Chetan Bhagat - 2 States

2 States: The Story of My Marriage2 States: The Story of My Marriage by Chetan Bhagat
My rating: 3 of 5 stars

I am not a huge fan of Chetan Bhagat. If I can help it, I do not read his books. I picked this one up as I had already seen the movie. This is odd in itself as I did not particularly like the movie.

Now, after having read the book, I lay the blame for the slightly lackluster movie at the door of the director. He underplayed the humor in the book, I see now. I also blame the dull looking Arjun Kapoor, he does not bring out the passion the hero feels for his girl.

The book, as most people know already,(as Chetan Bhagat is one of the most read authors of these times)is about a North-Indian Krish meeting a South-Indian Ananya at IIMA and falling headlong in love with. They find to their consternation that their parents do not see things their way. They are forced to make a serious effort to make their parents agree to their point of view.

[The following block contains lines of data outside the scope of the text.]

-- ==== Sys2Proof/Machine/Fire.lean ====
section
/-!
DEFINITION. The expiry engine of chapter 2: the firing of the due head of the due list through its four stages, and the
effect of each action kind on the line unit (chapter 3).
-/
namespace Sys2Proof.Machine

/-! ### Stage 1: the action (R29, R63, R64, R65) -/

/-- The levels after a line action (R63). -/
def lineAction (levels : BitVec 16) (op : LineOp) (l : Fin 16) : BitVec 16 :=
  match op with
  | .set => levels ||| BitVec.twoPow 16 l.val
  | .clear => levels &&& ~~~BitVec.twoPow 16 l.val
  | .toggle => levels ^^^ BitVec.twoPow 16 l.val

/-- A group one step on: position and index both wrap (R60, R64). -/
def Group.stepped (g : Group) (forward : Bool) : Group :=
  if forward then { g with position := g.position + 1, index := g.index + g.step.index }
  else { g with position := g.position - 1, index := g.index - g.step.index }

/-- A step of a group: whether it was refused at a limit, and the unit after it (R64). -/
def LineUnit.stepGroup (u : LineUnit) (g : Fin 4) (forward : Bool) : Bool × LineUnit :=
  if withinLimits (u.groups.get g).limits ((u.groups.get g).stepped forward).position then
    (false, u.putGroup g ((u.groups.get g).stepped forward))
  else (true, u)

/-- An action delivered by a firing: whether a step was refused at a limit, and the unit after it (Table 3.3). -/
def LineUnit.deliver (u : LineUnit) (a : Action) : Bool × LineUnit :=
  match a with
  | .none => (false, u)
  | .line op l => (false, { u with levels := lineAction u.levels op l })
  | .stepFwd g => u.stepGroup g true
  | .stepRev g => u.stepGroup g false
  | .loadPhase g i => (false, u.putGroup g { u.groups.get g with index := i })

/-! ### Stage 3: re-arm or completion (R31 to R35) -/

/-- The record after stage 3 has consumed the staged record (R31). -/
def Entry.consumeStaged (a : Entry) : Entry :=
  { a with period := a.staged.period.getD a.period, action := a.staged.action.getD a.action
           staged := Staged.absent }

/-- The record at completion: PARKED with repark on, IDLE with repark off (R33). -/
def Entry.complete (a : Entry) : Entry :=
  if a.repark && a.trigger.isSome then { a with state := .parked } else { a with state := .idle }

/-- What stage 3 leaves: the record in its new state, the flags it raises, and whether they force the notice. -/
structure Stage3 where
  record : Entry
  flags : EntryFlags
  forced : Bool
deriving DecidableEq, Repr

/-- Re-arm of a periodic entry whose due was fired, at the fired due plus the period, or by R35 when that is past. -/
def Entry.rearm (a : Entry) (due now : Word) : Stage3 :=
  if 0 ≤ difference (due + a.period) now then
    { record := { a with state := .armed (due + a.period) }, flags := {}, forced := false }
  else
    match a.late with
    | .fire =>
      { record := { a with state := .armed (firstGridPoint due now a.period) }, flags := { skipped := true },
        forced := false }
    | .skip =>
      { record := { a with state := .armed (firstGridPoint due now a.period) }, flags := { skipped := true },
        forced := false }
    | .refuse => { record := { a with state := .idle }, flags := { stopped := true }, forced := true }

/-- The periodic case of stage 3: left is decremented unless repeat is 0, and the entry completes with ENDED when it
reaches 0 (R32). -/
def Entry.periodic (a : Entry) (due now : Word) : Stage3 :=
  if a.reps = 0 then a.rearm due now
  else if a.left - 1 = 0 then
    { record := { a with left := a.left - 1 }.complete, flags := { ended := true }, forced := false }
  else { a with left := a.left - 1 }.rearm due now

/-- Stage 3 of a firing, on the record as it stood at the firing (R31). -/
def Entry.stage3 (a : Entry) (limit : Bool) (due now : Word) : Stage3 :=
  if limit then { record := { a.consumeStaged with state := .idle }, flags := { limit := true }, forced := true }
  else if a.consumeStaged.period = 0 then
    { record := a.consumeStaged.complete, flags := { ended := decide (a.reps ≠ 0) }, forced := false }
  else a.consumeStaged.periodic due now

/-! ### Stage 4: the chain (R36, R37) -/

/-- The record of a chain target armed at a due, with left set to repeat (R36). -/
def Entry.chainArmed (b : Entry) (due : Word) : Entry := { b with state := .armed due, left := b.reps }

/-- The late policy of a chain target that is IDLE or PARKED decides: the due at which it is armed, if it is, and the
flags for the firing entry's notice (R36, R37). -/
def Entry.chainDue (b : Entry) (target now : Word) : Option Word × EntryFlags :=
  if 0 ≤ difference target now then (some target, {})
  else
    match b.late with
    | .fire => (some target, {})
    | .skip => if b.period = 0 then (none, { skipped := true }) else (some (firstGridPoint target now b.period), {})
    | .refuse => (none, { stopped := true })

/-- The chain attempt of a firing on a target that is IDLE or PARKED (R36, R37). -/
def State.chainTry (s : State) (t : EntryId) (b : Entry) (fired : Word) : EntryFlags × State :=
  match b.chainDue (fired + b.delay) s.time.count with
  | (some due, flags) => (flags, s.move t (b.chainArmed due))
  | (none, flags) => (flags, s)

/-- Stage 4 of a firing (R36): a target that is ARMED or HELD is not changed and sets CHAIN_BUSY. -/
def State.stage4 (s : State) (chain : Option EntryId) (fired : Word) : EntryFlags × State :=
  match chain with
  | none => ({}, s)
  | some t =>
    match s.entry t with
    | none => ({}, s)
    | some b =>
      match b.state with
      | .idle => s.chainTry t b fired
      | .parked => s.chainTry t b fired
      | .armed _ => ({ chainBusy := true }, s)
      | .held _ => ({ chainBusy := true }, s)

/-! ### The firing (R28, R30) -/

/-- The four stages of the firing of an entry with a given record and due; the notice is decided when stage 4 ends. -/
def State.fireEntry (s : State) (e : EntryId) (a : Entry) (due : Word) : State :=
  let limit := (s.lines.deliver a.action).1
  let s1 := { s.unlist e with lines := (s.lines.deliver a.action).2 }
  let r := a.stage3 limit due s.time.count
  let s3 := s1.place e r.record
  let chained := s3.stage4 r.record.chain due
  let flags := (({ late := decide (difference due s.time.count < 0) } : EntryFlags).union r.flags).union chained.1
  if a.notify || r.forced then chained.2.post a.owner e a.tag flags due else chained.2

/-- The head of the due list and its record and due, when the part is running, not frozen, and the head is due (R28). -/
def State.dueHead (s : State) : Option (EntryId × Entry × Word) :=
  if s.running && !s.time.frozen then
    match s.dueList with
    | [] => none
    | e :: _ =>
      match s.entry e with
      | none => none
      | some a =>
        match a.state with
        | .armed due => if difference due s.time.count ≤ 0 then some (e, a, due) else none
        | _ => none
  else none

/-- FIRE (R28). With no due head, or while frozen, the engine fires nothing (log 2). A marker request that the firing
raises on a ready line begins its transmission (R171). -/
def execFire (s : State) : Host.Outcome State Fault Refusal :=
  match s.dueHead with
  | some (e, a, due) => .next (s.fireEntry e a due).settleLink
  | none => .next s

end Sys2Proof.Machine
end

Also thrown into the plot is a trouble-maker father that Krish has. On top of everything else, Krish has to sort out the issues he faces with his father.

Despite all these problems floating around, the book is not depressing or heavy. It is a light read and quite funny in places.

The language is passable. We have to admit that despite the widespread usage of English in our country, we are not experts at it.